И только теперь Гриша понял, какой нелепостью кажется со стороны, что он до сих пор не бросил свой инструмент.
— Что это у тебя? — во всю глотку повторил свой вопрос полицай.
— Скрипка, — тихо ответил Гриша, прижимая к груди инструмент, и, холодея, подумал:
«Узнали, что я подал сигнал!»
— И на том свете играть собираешься? — Полицай загоготал и вдруг неожиданно посерьезнел: — А ты что, хорошо играешь?
— Говорят, хорошо, — кивнул Гриша.
— В ресторане сумеешь играть?
— В ресторане? — вскрикнул от радостной неожиданности Гриша и, словно наяву услышав недавнее наставление Зайцева, смело соврал: — Я целый год играл в Пинске.
— Ну а теперь будешь пилить в Бресте, там мой брат открыл ресторан. Одевайся! Да рванья не бери. Вон там в куче костюм лежит, новый. Живей, живей! — торопил полицай, но ни разу не ударил.
Гриша удивлялся такому повороту судьбы и дрожащими руками механически выполнял приказания.
Подошел полицай постарше и ростом побольше и спросил первого, чего он тут мешкает. Тот, приподнявшись на носках, что-то шепнул на ухо. Старший удивленно посмотрел на Гришу и одобрительно улыбнулся:
— Ты даже из свинячьего дерьма умеешь выжать шнапс! — с завистью сказал он и отошел.
Вечером на другой день Гриша играл уже в брестском ресторане в паре с баянистом. А полицаи, продавшие его хозяину ресторана, до полуночи пили, ели и все покрикивали:
— Музыкант! Мы тебя спасли! Теперь ты наш, собственный! Играй нам! Играй всю ночь!

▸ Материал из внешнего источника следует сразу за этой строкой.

/-- Bytes written into an RDC's copies of host sectors, held in M from now on; a poisoned write marks every word of them (R410). -/
def rdcStore (d pa : Nat) (bs : List Byte) (poison : Bool) (s : State) : State :=
  (sectorsIn pa bs.length).foldl (fun s sec =>
    let lo := max pa sec
    match rdcFind s d sec with
    | some y =>
      let w := secWrite y.data y.psn (lo % 64) ((bs.drop (lo - pa)).take (sec + 64 - lo))
      rdcPut { y with st := .m, data := w.1, psn := if poison then 0xFFFF#16 else w.2 } s
    | none => s) s
def rdcWrite (d : Nat) (x : El) (bs : List Byte) (s : State) : State := rdcStore d x.pa bs false s
/-- An RDC's host sector in E or M with no copy left in its die's L1s, or its request for one (Table 19.4). -/
def wantRdc (d : Nat) (x : El) (s : State) : Option RdcSec × State :=
  let sec := sectorOf x.pa
  if sectorBusy s sec then (none, s)
  else
    match rdcFind s d sec with
    | none => (none, rdcAsk d .excl sec x.key s)
    | some y =>
      if !isEM y.st then (none, rdcAsk d .upgrade sec x.key s)
      else
        let mine (z : L1Sec) : Bool := decide (z.pa = sec ∧ dieOf z.cl = d)
        let y := match s.co.l1d.find? fun z => mine z && decide (z.st = .m) with
          | some z => { y with data := z.data, psn := z.psn, st := .m }
          | none => y
        let s := { s with co := { s.co with l1d := s.co.l1d.filter fun z => !mine z } }
        (some y, rdcPut y (dirPut { dirGet s (some d) sec with holders := 0#128, em := false } s))

/-- Bytes of host sectors as a die holds them, in its RDC or modified in one of its L1s. -/
def rdcBytes (d pa n : Nat) (s : State) : List (Byte × Bool) :=
  (List.range n).map fun i =>
    let a := pa + i
    match rdcFind s d (sectorOf a) with
    | some y =>
      let v := (dieDirty s d (sectorOf a)).getD (y.data, y.psn)
      (secByte v.1 (a % 64), v.2.getLsbD (a % 64 / 4))
    | none => (0#8, true)
/-- Whether an RDC holds every sector of an element for a read, or, in E or M with no copy in its die's L1s, for a write; else it asks for what is
lacking (Table 19.4). -/
def rdcReady (d : Nat) (wr : Bool) (x : El) (s : State) : Bool × State :=
  (sectorsIn x.pa x.len).foldl (fun (z : Bool × State) sec =>
    if !z.1 then z
    else if wr then let r := wantRdc d { x with pa := sec } z.2; (r.1.isSome, r.2)
    else if sectorBusy z.2 sec then (false, z.2)
    else if (rdcFind z.2 d sec).isSome then z
    else (false, rdcAsk d .shared sec x.key z.2)) (true, s)

/-- An atomic at its place (Table 11.4). -/
def rmwEl (o : Op) (i : Nat) (x : El) (s : State) : State :=
  let ctx := ctxNoOf s o.inst
  let home (s : State) : State :=
    let p := prepareRange true x.key x.pa x.len s
    if p.1 then
      let s := if x.kind = .s then dropMine o.cl x p.2 else p.2
      rmwPerform o x (placeRead x.key x.pa x.len s) (fun bs => placeWrite x.key x.pa bs false) s
    else p.2
  match x.kind with
  | .s =>
    if wide o.ins then home s
    else
      match gather s o x with
      | some l =>
        let m := l1Make o.cl (sectorOf x.pa) s
        if m.1 then rmwPerform o x (bytesOfWords x l) (fun bs => writeS o.cl ctx o.id x bs) m.2 else m.2
      | none => askWords o x s
  | .d | .hostc =>
    if wide o.ins then
      if x.kind = .d then home s
      else
        let r := wantRdc (dieOf o.cl) x s
        match r.1 with
        | some y => rmwPerform o x (bytesOfWords x (wordsOfSec x y.data y.psn)) (rdcWrite (dieOf o.cl) x) r.2
        | none => r.2
    else
      let r := wantM o.cl x s
      match r.1 with
      | some d =>
        rmwPerform o x (bytesOfWords x (wordsOfSec x d.data d.psn)) (fun bs s =>
          let w := secWrite d.data d.psn (x.pa % 64) bs
          l1dPut { d with st := .m, data := w.1, psn := w.2 } s) r.2
      | none => r.2
  | .u | .hostu => home s
  | .peer =>
    if flitReady false s o.id i then
      rmwPerform o x (peerRead (tagKey x.key) x.pa x.len s) (fun bs => peerWrite (tagKey x.key) x.pa bs false) (dropFlit o.id i s)
    else s
  | .mmio => rmwPerform o x (List.replicate x.len (0#8, false)) (fun _ s => s) s
  | .hole => failOp o.id (errPoison x.va) (reportHole o.cl x.pa s)

/-! ### OWN (R234) -/

/-- OWN on a peer page has no effect there (R396): no request goes out and no byte is read (DESIGN CHOICE; assumption 69). -/
def ownEl (o : Op) (i : Nat) (x : El) (s : State) : State :=
  let poisonOr (ws : List (Nat × W32 × Bool)) (k : State → State) (s : State) : State :=
    let b := bytesOfWords x ws
    if b.any (·.2) then failOp o.id (errPoison (firstPoison x b)) s else doneEl o.id i [] (k s)
  match x.kind with
  | .s =>
    match gather s o x with
    | some l =>
      let m := l1Make o.cl (sectorOf x.pa) s
      if m.1 then poisonOr l (writeS o.cl (ctxNoOf s o.inst) o.id x []) m.2 else m.2
    | none => askWords o x s
  | .d | .hostc =>
    let r := wantM o.cl x s
    match r.1 with
    | some d => poisonOr (wordsOfSec x d.data d.psn) (l1dPut { d with st := .m }) r.2
    | none => r.2
  | .peer | .mmio => doneEl o.id i [] s
  | .u | .hostu | .hole =>
    let r := fetchEl o i x s
    match r.1 with
    | some l => poisonOr l id r.2
    | none => r.2

/-! ### WBK (R236) -/

/-- R233's range of an INV.REGION or WBK, rounded outward to words; none when it is refused. -/
def invRange (o : Op) : Option (Nat × Nat) :=
  let a := (o.a.payload.setWidth 64).toNat
  let b := (o.b.payload.setWidth 64).toNat
  if 2 ^ 56 ≤ a ∨ 2 ^ 56 < a + b then none
  else if b = 0 then some (0, 0) else some (a / 4 * 4, (a + b + 3) / 4 * 4)
def inRange (r : Nat × Nat) (va n : Nat) : Bool := decide (r.1 < va + n ∧ va < r.2)

/-- A write-back or a returned sector on its way from an L1 or its die's RDC. -/
def leaving (s : State) (cl sec : Nat) : Bool :=
  s.co.msgs.any fun m => decide (m.pa = sec) && decide (m.src = .l1 cl ∨ m.src = .rdc (dieOf cl)) && (match m.body with
    | .wb _ => true
    | .dret (some _) _ _ => true
    | _ => false)
/-- Words of a WBK in a sector: those that were P are written back once granted; then no write-back of the L1 or its RDC
about the sector may be on its way. An E or M sector is returned to its home and becomes S. -/
def wbkEl (o : Op) (i : Nat) (x : El) (s : State) : State :=
  let sec := sectorOf x.pa
  match x.kind with
  | .s =>
    let ps := o.got.filter fun g => decide (sectorOf g.1 = sec)
    if ps.any fun g => (l1wFind s o.cl g.1).any (stays s) then s
    else
      let s := writeBackWords o.cl sec (ps.map fun g => g.1 % 64 / 4) true s
      let s := modOp o.id (fun p => { p with got := p.got.filter fun g => decide (sectorOf g.1 ≠ sec) }) s
      if leaving s o.cl sec then s else doneEl o.id i [] s
  | _ =>
    if leaving s o.cl sec then s
    else if ((l1dFind s o.cl sec).map fun d => isEM d.st).getD false then
      let p := prepare false [] x.key sec s
      if p.1 then doneEl o.id i [] p.2 else p.2
    else doneEl o.id i [] s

Скрипка стонала, голосила, рыдала. Скрипка расплачивалась за свое спасение…
Был полдень. Лодка тихо причалила к заросшему густым лозняком берегу графского озера.
— Соня, ты лежи, на рыбок любуйся, вон их сколько вьется. А я пойду, может, своих увижу, — наказывала Олеся подруге, выходя на мшистый, болотный берег.

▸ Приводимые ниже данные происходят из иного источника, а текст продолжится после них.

-- ==== Sys2Proof/Machine/FrontAccess.lean ====
section
/-! DEFINITION. Accesses that the front end makes of its own (R333), and those of spills, refills, sweeps and restores: translated by a
walker, performed at their places, never parked. `by_` names the cluster that makes one; none is the front end. -/
namespace Sys2Proof.Machine

/-- What becomes of such an access. -/
inductive Sys where
  /-- the bytes read, with poison; none for a write -/
  | ok (bs : List (Byte × Bool))
  /-- not finished: nothing of it has taken effect -/
  | wait
  /-- no valid translation, or no permission, at this address -/
  | noPage (va : Nat)
  | noPerm (va : Nat)
  deriving DecidableEq, Repr

def needRd : Need := ⟨true, false, false⟩
def needWr : Need := ⟨false, true, false⟩
def needRw : Need := ⟨true, true, false⟩
def needImg : Need := ⟨true, false, true⟩

/-- The requester, which a NOPATH event names (R380, R417); the front end lies on IOA. -/
def sysWho (by_ : Option Nat) : Who :=
  match by_ with
  | some cl => .cluster cl
  | none => .front

/-- The range's translation in windows, with every sector prepared at its place. -/
def sysPrep (by_ : Option Nat) (c : Ctx) (n : Need) (va len : Nat) (s : State) : Sys × List El × State :=
  if 2 ^ 56 < va + len then (.noPage va, [], s)
  else
    let r := translate (by_.map dieOf) (sysWho by_) c n (winPieces va len) s
    match r.1 with
    | .wait => (.wait, [], r.2)
    | .park k _ a => (if k = 0x03#8 then .noPerm a else .noPage a, [], r.2)
    | .perm a => (.noPerm a, [], r.2)
    | .ok els =>
      match els.find? fun x => decide (x.kind = .peer) with
      | some x => (.noPerm x.va, [], r.2)
      | none =>
        let p := els.foldl (fun (z : Bool × State) x =>
          if !z.1 then z
          else match x.kind with
            | .mmio | .hole => z
            | _ => prepareRange n.wr x.key x.pa x.len z.2) (true, r.2)
        if p.1 then (.ok [], els, p.2) else (.wait, [], p.2)

def sysReadEl (by_ : Option Nat) (x : El) (s : State) : List (Byte × Bool) × State :=
  match x.kind with
  | .mmio => (List.replicate x.len (0#8, false), s)
  | .hole => (List.replicate x.len (0#8, true), reportHoleBy (sysWho by_) x.pa s)
  | _ => (placeRead x.key x.pa x.len s, s)
def sysReadEls (by_ : Option Nat) : List El → State → List (Byte × Bool) × State
  | [], s => ([], s)
  | x :: t, s =>
    let r := sysReadEl by_ x s
    let q := sysReadEls by_ t r.2
    (r.1 ++ q.1, q.2)
def sysWriteEls (by_ : Option Nat) : List El → List Byte → State → State
  | [], _, s => s
  | x :: t, bs, s =>
    let s := match x.kind with
      | .mmio => s
      | .hole => reportHoleBy (sysWho by_) x.pa s
      | _ => placeWrite x.key x.pa (bs.take x.len) false s
    sysWriteEls by_ t (bs.drop x.len) s

/-- A read of `len` bytes. -/
def sysReadN (by_ : Option Nat) (c : Ctx) (n : Need) (va len : Nat) (s : State) : Sys × State :=
  let p := sysPrep by_ c n va len s
  match p.1 with
  | .ok _ => let r := sysReadEls by_ p.2.1 p.2.2; (.ok r.1, r.2)
  | z => (z, p.2.2)
def sysRead (by_ : Option Nat) (c : Ctx) (va len : Nat) (s : State) : Sys × State := sysReadN by_ c needRd va len s
/-- A write. -/
def sysWrite (by_ : Option Nat) (c : Ctx) (va : Nat) (bs : List Byte) (s : State) : Sys × State :=
  let p := sysPrep by_ c needWr va bs.length s
  match p.1 with
  | .ok _ => (.ok [], sysWriteEls by_ p.2.1 bs p.2.2)
  | z => (z, p.2.2)

/-- Several accesses brought to the point where all can be performed in one step: whether they can, and the first that
cannot at all, by its place in the list. The address of one says who makes it. -/
def sysReadyBy (who : Nat → Option Nat) (c : Ctx) : List (Need × Nat × Nat) → Nat → State → Sys × Nat × State
  | [], k, s => (.ok [], k, s)
  | (n, va, len) :: t, k, s =>
    let p := sysPrep (who va) c n va len s
    match p.1 with
    | .ok _ => sysReadyBy who c t (k + 1) p.2.2
    | z => (z, k, p.2.2)
/-- The same of one requester. -/
def sysReady (by_ : Option Nat) (c : Ctx) (l : List (Need × Nat × Nat)) (k : Nat) (s : State) : Sys × Nat × State := sysReadyBy (fun _ => by_) c l k s

/-- The address of the first poisoned byte read from va. -/
def sysPoison (va : Nat) (bs : List (Byte × Bool)) : Option Nat := (bs.findIdx? (·.2)).map fun k => va + k
/-- A doubleword of bytes read, at an offset. -/
def dwAt (bs : List (Byte × Bool)) (off : Nat) : W64 :=
  BitVec.ofNat 64 (natOfBytes (((bs.drop off).take 8).map (·.1)))
/-- The first `k` pieces of `n` elements each. -/
def splitEvery {α : Type} (n : Nat) : Nat → List α → List (List α)
  | 0, _ => []
  | k + 1, l => l.take n :: splitEvery n k (l.drop n)
def dwords (bs : List (Byte × Bool)) : List W64 := (splitEvery 8 (bs.length / 8) bs).map fun l => dwAt l 0
def dwBytes (w : W64) : List Byte := bytesOfNat w.toNat 8

/-- A physical read by the front end, in plaintext (CTXLOAD). -/
def physRead (pa len : Nat) (s : State) : Sys × State :=
  let p := prepareRange false 0 pa len s
  if !p.1 then (.wait, p.2)
  else (.ok (placeRead 0 pa len p.2), if kindAt p.2 2 pa = .hole then reportHoleBy .front pa p.2 else p.2)

end Sys2Proof.Machine
end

— Будь осторожна. Не смотри, что имение это в глухом лесу, фашисты могут превратить его в госпиталь или охотничий дом, — ответила девушка, неподвижно лежавшая на дне лодки с перебинтованной распухшей ногой.
— Сонечка, за эту неделю ты меня сделала почти разведчицей, — шутливо отозвалась Олеся, — так что не бойся. Я скоро вернусь.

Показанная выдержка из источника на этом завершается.